Кудесница для князя (СИ) - Счастная Елена - Страница 31
- Предыдущая
- 31/64
- Следующая
– Долго ещё? – устало обратился Отомаш к Елдану. – Может, пора ночлег искать?
Последние дни они будто бы перестали смотреть друг на друга сычами. Как-никак уже достаточно невзгод бок о бок пережили. За ними теряется память о старой вражде между их народами.
Охотник чуть поразмыслил, огляделся.
– К вечеру приедем, – бросил так уверенно, будто бы часто тут бывал. – Можно не устраиваться.
– А ты что скажешь, Урнэ? – словно пытаясь уличить Елдана в ошибке, повернулся воевода к остячке.
– К вечеру приедем, верно, – кивнула та.
Охотник довольно усмехнулся,, а Отомаш плечами пожал: мол, вам виднее.
И не успело ещё стемнеть, как показалась впереди первая изба паула, заставляя думать, не оборотень ли Елдан. Чутье у него больно уж чудесное.
По вечернему часу оказалось в селении тихо и сонно. В паул въехали медленно, без суеты, но всё равно растревожили собак во дворах. Тут же перестав тревожиться о спокойствии местных, Смилан ударил пятками бока коня и припустил между домов хорошим галопом. Все поспешили за ним. Воин спешился у одного из домов, помог догнавшей его Таскув и повел её к двери.
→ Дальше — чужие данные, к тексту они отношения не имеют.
/-! ### State.withResult -/

@[simp] theorem State.withResult_cfg (r : PortResult) : (s.withResult r).cfg = s.cfg := rfl
@[simp] theorem State.withResult_crc (r : PortResult) : (s.withResult r).crc = s.crc := rfl
@[simp] theorem State.withResult_escPending (r : PortResult) : (s.withResult r).escPending = s.escPending := rfl
@[simp] theorem State.withResult_buf (r : PortResult) : (s.withResult r).buf = s.buf := rfl
@[simp] theorem State.withResult_pushIndex (r : PortResult) : (s.withResult r).pushIndex = s.pushIndex := rfl
@[simp] theorem State.withResult_parseIndex (r : PortResult) : (s.withResult r).parseIndex = s.parseIndex := rfl
@[simp] theorem State.withResult_frameStart (r : PortResult) : (s.withResult r).frameStart = s.frameStart := rfl
@[simp] theorem State.withResult_startValid (r : PortResult) : (s.withResult r).startValid = s.startValid := rfl
@[simp] theorem State.withResult_overrun (r : PortResult) : (s.withResult r).overrun = s.overrun := rfl
@[simp] theorem State.withResult_ch (r : PortResult) : (s.withResult r).ch = s.ch := rfl
@[simp] theorem State.withResult_decimation (r : PortResult) : (s.withResult r).decimation = s.decimation := rfl
@[simp] theorem State.withResult_timeTicks (r : PortResult) : (s.withResult r).timeTicks = s.timeTicks := rfl
@[simp] theorem State.withResult_tracingOn (r : PortResult) : (s.withResult r).tracingOn = s.tracingOn := rfl
@[simp] theorem State.withResult_tracingOnce (r : PortResult) : (s.withResult r).tracingOnce = s.tracingOnce := rfl
@[simp] theorem State.withResult_lastFastUpdate (r : PortResult) : (s.withResult r).lastFastUpdate = s.lastFastUpdate := rfl
@[simp] theorem State.withResult_lastSlowUpdate (r : PortResult) : (s.withResult r).lastSlowUpdate = s.lastSlowUpdate := rfl
@[simp] theorem State.withResult_dbgBuf (r : PortResult) : (s.withResult r).dbgBuf = s.dbgBuf := rfl
@[simp] theorem State.withResult_dbgPush (r : PortResult) : (s.withResult r).dbgPush = s.dbgPush := rfl
@[simp] theorem State.withResult_dbgPop (r : PortResult) : (s.withResult r).dbgPop = s.dbgPop := rfl
@[simp] theorem State.withResult_mem (r : PortResult) : (s.withResult r).mem = s.mem := rfl
@[simp] theorem State.withResult_resolver (r : PortResult) : (s.withResult r).resolver = s.resolver := rfl
@[simp] theorem State.withResult_nullByte (r : PortResult) : (s.withResult r).nullByte = s.nullByte := rfl
@[simp] theorem State.withResult_requests (r : PortResult) : (s.withResult r).requests = s.requests := rfl
@[simp] theorem State.withResult_arrivals (r : PortResult) : (s.withResult r).arrivals = s.arrivals := rfl
@[simp] theorem State.withResult_loop (r : PortResult) : (s.withResult r).loop = s.loop := rfl
@[simp] theorem State.withResult_pushing (r : PortResult) : (s.withResult r).pushing = s.pushing := rfl
@[simp] theorem State.withResult_result (r : PortResult) : (s.withResult r).result = r := rfl
@[simp] theorem State.withResult_tx (r : PortResult) : (s.withResult r).tx = s.tx := rfl
@[simp] theorem State.withResult_textOut (r : PortResult) : (s.withResult r).textOut = s.textOut := rfl
@[simp] theorem State.withResult_drops (r : PortResult) : (s.withResult r).drops = s.drops := rfl

/-! ### State.setChannel -/

@[simp] theorem State.setChannel_cfg (i : Fin 16) (c : Channel) : (s.setChannel i c).cfg = s.cfg := rfl
@[simp] theorem State.setChannel_crc (i : Fin 16) (c : Channel) : (s.setChannel i c).crc = s.crc := rfl
@[simp] theorem State.setChannel_escPending (i : Fin 16) (c : Channel) : (s.setChannel i c).escPending = s.escPending := rfl
@[simp] theorem State.setChannel_buf (i : Fin 16) (c : Channel) : (s.setChannel i c).buf = s.buf := rfl
@[simp] theorem State.setChannel_pushIndex (i : Fin 16) (c : Channel) : (s.setChannel i c).pushIndex = s.pushIndex := rfl
@[simp] theorem State.setChannel_parseIndex (i : Fin 16) (c : Channel) : (s.setChannel i c).parseIndex = s.parseIndex := rfl
@[simp] theorem State.setChannel_frameStart (i : Fin 16) (c : Channel) : (s.setChannel i c).frameStart = s.frameStart := rfl
@[simp] theorem State.setChannel_startValid (i : Fin 16) (c : Channel) : (s.setChannel i c).startValid = s.startValid := rfl
@[simp] theorem State.setChannel_overrun (i : Fin 16) (c : Channel) : (s.setChannel i c).overrun = s.overrun := rfl
@[simp] theorem State.setChannel_ch (i : Fin 16) (c : Channel) : (s.setChannel i c).ch = s.ch.set i c := rfl
@[simp] theorem State.setChannel_decimation (i : Fin 16) (c : Channel) : (s.setChannel i c).decimation = s.decimation := rfl
@[simp] theorem State.setChannel_timeTicks (i : Fin 16) (c : Channel) : (s.setChannel i c).timeTicks = s.timeTicks := rfl
@[simp] theorem State.setChannel_tracingOn (i : Fin 16) (c : Channel) : (s.setChannel i c).tracingOn = s.tracingOn := rfl
@[simp] theorem State.setChannel_tracingOnce (i : Fin 16) (c : Channel) : (s.setChannel i c).tracingOnce = s.tracingOnce := rfl
@[simp] theorem State.setChannel_lastFastUpdate (i : Fin 16) (c : Channel) : (s.setChannel i c).lastFastUpdate = s.lastFastUpdate := rfl
@[simp] theorem State.setChannel_lastSlowUpdate (i : Fin 16) (c : Channel) : (s.setChannel i c).lastSlowUpdate = s.lastSlowUpdate := rfl
@[simp] theorem State.setChannel_dbgBuf (i : Fin 16) (c : Channel) : (s.setChannel i c).dbgBuf = s.dbgBuf := rfl
@[simp] theorem State.setChannel_dbgPush (i : Fin 16) (c : Channel) : (s.setChannel i c).dbgPush = s.dbgPush := rfl
@[simp] theorem State.setChannel_dbgPop (i : Fin 16) (c : Channel) : (s.setChannel i c).dbgPop = s.dbgPop := rfl
@[simp] theorem State.setChannel_mem (i : Fin 16) (c : Channel) : (s.setChannel i c).mem = s.mem := rfl
@[simp] theorem State.setChannel_resolver (i : Fin 16) (c : Channel) : (s.setChannel i c).resolver = s.resolver := rfl
@[simp] theorem State.setChannel_nullByte (i : Fin 16) (c : Channel) : (s.setChannel i c).nullByte = s.nullByte := rfl
@[simp] theorem State.setChannel_requests (i : Fin 16) (c : Channel) : (s.setChannel i c).requests = s.requests := rfl
@[simp] theorem State.setChannel_arrivals (i : Fin 16) (c : Channel) : (s.setChannel i c).arrivals = s.arrivals := rfl
@[simp] theorem State.setChannel_loop (i : Fin 16) (c : Channel) : (s.setChannel i c).loop = s.loop := rfl
@[simp] theorem State.setChannel_pushing (i : Fin 16) (c : Channel) : (s.setChannel i c).pushing = s.pushing := rfl
@[simp] theorem State.setChannel_result (i : Fin 16) (c : Channel) : (s.setChannel i c).result = s.result := rfl
@[simp] theorem State.setChannel_tx (i : Fin 16) (c : Channel) : (s.setChannel i c).tx = s.tx := rfl
@[simp] theorem State.setChannel_textOut (i : Fin 16) (c : Channel) : (s.setChannel i c).textOut = s.textOut := rfl
@[simp] theorem State.setChannel_drops (i : Fin 16) (c : Channel) : (s.setChannel i c).drops = s.drops := rfl

/-! ### State.refusePush -/

@[simp] theorem State.refusePush_cfg : (s.refusePush).cfg = s.cfg := rfl
@[simp] theorem State.refusePush_crc : (s.refusePush).crc = s.crc := rfl
@[simp] theorem State.refusePush_escPending : (s.refusePush).escPending = s.escPending := rfl
@[simp] theorem State.refusePush_buf : (s.refusePush).buf = s.buf := rfl
@[simp] theorem State.refusePush_pushIndex : (s.refusePush).pushIndex = s.pushIndex := rfl
@[simp] theorem State.refusePush_parseIndex : (s.refusePush).parseIndex = s.parseIndex := rfl
@[simp] theorem State.refusePush_frameStart : (s.refusePush).frameStart = s.frameStart := rfl
@[simp] theorem State.refusePush_startValid : (s.refusePush).startValid = s.startValid := rfl
@[simp] theorem State.refusePush_overrun : (s.refusePush).overrun = true := rfl
@[simp] theorem State.refusePush_ch : (s.refusePush).ch = s.ch := rfl
@[simp] theorem State.refusePush_decimation : (s.refusePush).decimation = s.decimation := rfl
@[simp] theorem State.refusePush_timeTicks : (s.refusePush).timeTicks = s.timeTicks := rfl
@[simp] theorem State.refusePush_tracingOn : (s.refusePush).tracingOn = s.tracingOn := rfl
@[simp] theorem State.refusePush_tracingOnce : (s.refusePush).tracingOnce = s.tracingOnce := rfl
@[simp] theorem State.refusePush_lastFastUpdate : (s.refusePush).lastFastUpdate = s.lastFastUpdate := rfl
@[simp] theorem State.refusePush_lastSlowUpdate : (s.refusePush).lastSlowUpdate = s.lastSlowUpdate := rfl
@[simp] theorem State.refusePush_dbgBuf : (s.refusePush).dbgBuf = s.dbgBuf := rfl
@[simp] theorem State.refusePush_dbgPush : (s.refusePush).dbgPush = s.dbgPush := rfl
@[simp] theorem State.refusePush_dbgPop : (s.refusePush).dbgPop = s.dbgPop := rfl
@[simp] theorem State.refusePush_mem : (s.refusePush).mem = s.mem := rfl
@[simp] theorem State.refusePush_resolver : (s.refusePush).resolver = s.resolver := rfl
@[simp] theorem State.refusePush_nullByte : (s.refusePush).nullByte = s.nullByte := rfl
@[simp] theorem State.refusePush_requests : (s.refusePush).requests = s.requests := rfl
@[simp] theorem State.refusePush_arrivals : (s.refusePush).arrivals = s.arrivals := rfl
@[simp] theorem State.refusePush_loop : (s.refusePush).loop = s.loop := rfl
@[simp] theorem State.refusePush_pushing : (s.refusePush).pushing = s.pushing := rfl
@[simp] theorem State.refusePush_result : (s.refusePush).result = s.result := rfl
@[simp] theorem State.refusePush_tx : (s.refusePush).tx = s.tx := rfl
@[simp] theorem State.refusePush_textOut : (s.refusePush).textOut = s.textOut := rfl
@[simp] theorem State.refusePush_drops : (s.refusePush).drops = s.drops ++ [.overrun] := rfl

/-! ### State.acceptPush -/

@[simp] theorem State.acceptPush_cfg (b : Byte) : (s.acceptPush b).cfg = s.cfg := rfl
@[simp] theorem State.acceptPush_crc (b : Byte) : (s.acceptPush b).crc = s.crc := rfl
@[simp] theorem State.acceptPush_escPending (b : Byte) : (s.acceptPush b).escPending = s.escPending := rfl
@[simp] theorem State.acceptPush_buf (b : Byte) : (s.acceptPush b).buf = Memory.store s.buf s.pushIndex b := rfl
@[simp] theorem State.acceptPush_pushIndex (b : Byte) : (s.acceptPush b).pushIndex = ringNext s.cfg s.pushIndex := rfl
@[simp] theorem State.acceptPush_parseIndex (b : Byte) : (s.acceptPush b).parseIndex = s.parseIndex := rfl
@[simp] theorem State.acceptPush_frameStart (b : Byte) : (s.acceptPush b).frameStart = s.frameStart := rfl
@[simp] theorem State.acceptPush_startValid (b : Byte) : (s.acceptPush b).startValid = s.startValid := rfl
@[simp] theorem State.acceptPush_overrun (b : Byte) : (s.acceptPush b).overrun = s.overrun := rfl
@[simp] theorem State.acceptPush_ch (b : Byte) : (s.acceptPush b).ch = s.ch := rfl
@[simp] theorem State.acceptPush_decimation (b : Byte) : (s.acceptPush b).decimation = s.decimation := rfl
@[simp] theorem State.acceptPush_timeTicks (b : Byte) : (s.acceptPush b).timeTicks = s.timeTicks := rfl
@[simp] theorem State.acceptPush_tracingOn (b : Byte) : (s.acceptPush b).tracingOn = s.tracingOn := rfl
@[simp] theorem State.acceptPush_tracingOnce (b : Byte) : (s.acceptPush b).tracingOnce = s.tracingOnce := rfl
@[simp] theorem State.acceptPush_lastFastUpdate (b : Byte) : (s.acceptPush b).lastFastUpdate = s.lastFastUpdate := rfl
@[simp] theorem State.acceptPush_lastSlowUpdate (b : Byte) : (s.acceptPush b).lastSlowUpdate = s.lastSlowUpdate := rfl
@[simp] theorem State.acceptPush_dbgBuf (b : Byte) : (s.acceptPush b).dbgBuf = s.dbgBuf := rfl
@[simp] theorem State.acceptPush_dbgPush (b : Byte) : (s.acceptPush b).dbgPush = s.dbgPush := rfl
@[simp] theorem State.acceptPush_dbgPop (b : Byte) : (s.acceptPush b).dbgPop = s.dbgPop := rfl
@[simp] theorem State.acceptPush_mem (b : Byte) : (s.acceptPush b).mem = s.mem := rfl
@[simp] theorem State.acceptPush_resolver (b : Byte) : (s.acceptPush b).resolver = s.resolver := rfl
@[simp] theorem State.acceptPush_nullByte (b : Byte) : (s.acceptPush b).nullByte = s.nullByte := rfl
@[simp] theorem State.acceptPush_requests (b : Byte) : (s.acceptPush b).requests = s.requests := rfl
@[simp] theorem State.acceptPush_arrivals (b : Byte) : (s.acceptPush b).arrivals = s.arrivals := rfl
@[simp] theorem State.acceptPush_loop (b : Byte) : (s.acceptPush b).loop = s.loop := rfl
@[simp] theorem State.acceptPush_pushing (b : Byte) : (s.acceptPush b).pushing = s.pushing := rfl
@[simp] theorem State.acceptPush_result (b : Byte) : (s.acceptPush b).result = s.result := rfl
@[simp] theorem State.acceptPush_tx (b : Byte) : (s.acceptPush b).tx = s.tx := rfl
@[simp] theorem State.acceptPush_textOut (b : Byte) : (s.acceptPush b).textOut = s.textOut := rfl
@[simp] theorem State.acceptPush_drops (b : Byte) : (s.acceptPush b).drops = s.drops := rfl

/-! ### State.withPushing -/

@[simp] theorem State.withPushing_cfg (p : List (List Byte)) : (s.withPushing p).cfg = s.cfg := rfl
@[simp] theorem State.withPushing_crc (p : List (List Byte)) : (s.withPushing p).crc = s.crc := rfl
@[simp] theorem State.withPushing_escPending (p : List (List Byte)) : (s.withPushing p).escPending = s.escPending := rfl
@[simp] theorem State.withPushing_buf (p : List (List Byte)) : (s.withPushing p).buf = s.buf := rfl
@[simp] theorem State.withPushing_pushIndex (p : List (List Byte)) : (s.withPushing p).pushIndex = s.pushIndex := rfl
@[simp] theorem State.withPushing_parseIndex (p : List (List Byte)) : (s.withPushing p).parseIndex = s.parseIndex := rfl
@[simp] theorem State.withPushing_frameStart (p : List (List Byte)) : (s.withPushing p).frameStart = s.frameStart := rfl
@[simp] theorem State.withPushing_startValid (p : List (List Byte)) : (s.withPushing p).startValid = s.startValid := rfl
@[simp] theorem State.withPushing_overrun (p : List (List Byte)) : (s.withPushing p).overrun = s.overrun := rfl
@[simp] theorem State.withPushing_ch (p : List (List Byte)) : (s.withPushing p).ch = s.ch := rfl
@[simp] theorem State.withPushing_decimation (p : List (List Byte)) : (s.withPushing p).decimation = s.decimation := rfl
@[simp] theorem State.withPushing_timeTicks (p : List (List Byte)) : (s.withPushing p).timeTicks = s.timeTicks := rfl
@[simp] theorem State.withPushing_tracingOn (p : List (List Byte)) : (s.withPushing p).tracingOn = s.tracingOn := rfl
@[simp] theorem State.withPushing_tracingOnce (p : List (List Byte)) : (s.withPushing p).tracingOnce = s.tracingOnce := rfl
@[simp] theorem State.withPushing_lastFastUpdate (p : List (List Byte)) : (s.withPushing p).lastFastUpdate = s.lastFastUpdate := rfl
@[simp] theorem State.withPushing_lastSlowUpdate (p : List (List Byte)) : (s.withPushing p).lastSlowUpdate = s.lastSlowUpdate := rfl
@[simp] theorem State.withPushing_dbgBuf (p : List (List Byte)) : (s.withPushing p).dbgBuf = s.dbgBuf := rfl
@[simp] theorem State.withPushing_dbgPush (p : List (List Byte)) : (s.withPushing p).dbgPush = s.dbgPush := rfl
@[simp] theorem State.withPushing_dbgPop (p : List (List Byte)) : (s.withPushing p).dbgPop = s.dbgPop := rfl
@[simp] theorem State.withPushing_mem (p : List (List Byte)) : (s.withPushing p).mem = s.mem := rfl
@[simp] theorem State.withPushing_resolver (p : List (List Byte)) : (s.withPushing p).resolver = s.resolver := rfl
@[simp] theorem State.withPushing_nullByte (p : List (List Byte)) : (s.withPushing p).nullByte = s.nullByte := rfl
@[simp] theorem State.withPushing_requests (p : List (List Byte)) : (s.withPushing p).requests = s.requests := rfl
@[simp] theorem State.withPushing_arrivals (p : List (List Byte)) : (s.withPushing p).arrivals = s.arrivals := rfl
@[simp] theorem State.withPushing_loop (p : List (List Byte)) : (s.withPushing p).loop = s.loop := rfl
@[simp] theorem State.withPushing_pushing (p : List (List Byte)) : (s.withPushing p).pushing = p := rfl
@[simp] theorem State.withPushing_result (p : List (List Byte)) : (s.withPushing p).result = s.result := rfl
@[simp] theorem State.withPushing_tx (p : List (List Byte)) : (s.withPushing p).tx = s.tx := rfl
@[simp] theorem State.withPushing_textOut (p : List (List Byte)) : (s.withPushing p).textOut = s.textOut := rfl
@[simp] theorem State.withPushing_drops (p : List (List Byte)) : (s.withPushing p).drops = s.drops := rfl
Та и не сопротивлялась, только дивилась тому, как он торопится.
Навстречу вышел кряжистый хозяин, недоверчиво посверкивая в сумраке белками глаз. Но он быстро узнал Смилана и пропустил внутрь еще до того, как успели заехать на двор все остальные.
– Заждались мы уж вас. Думали, так и помрёт ваш княжич раньше. Только последние дни вроде как ожил малость… – бормотал он, проводя гостей в дом.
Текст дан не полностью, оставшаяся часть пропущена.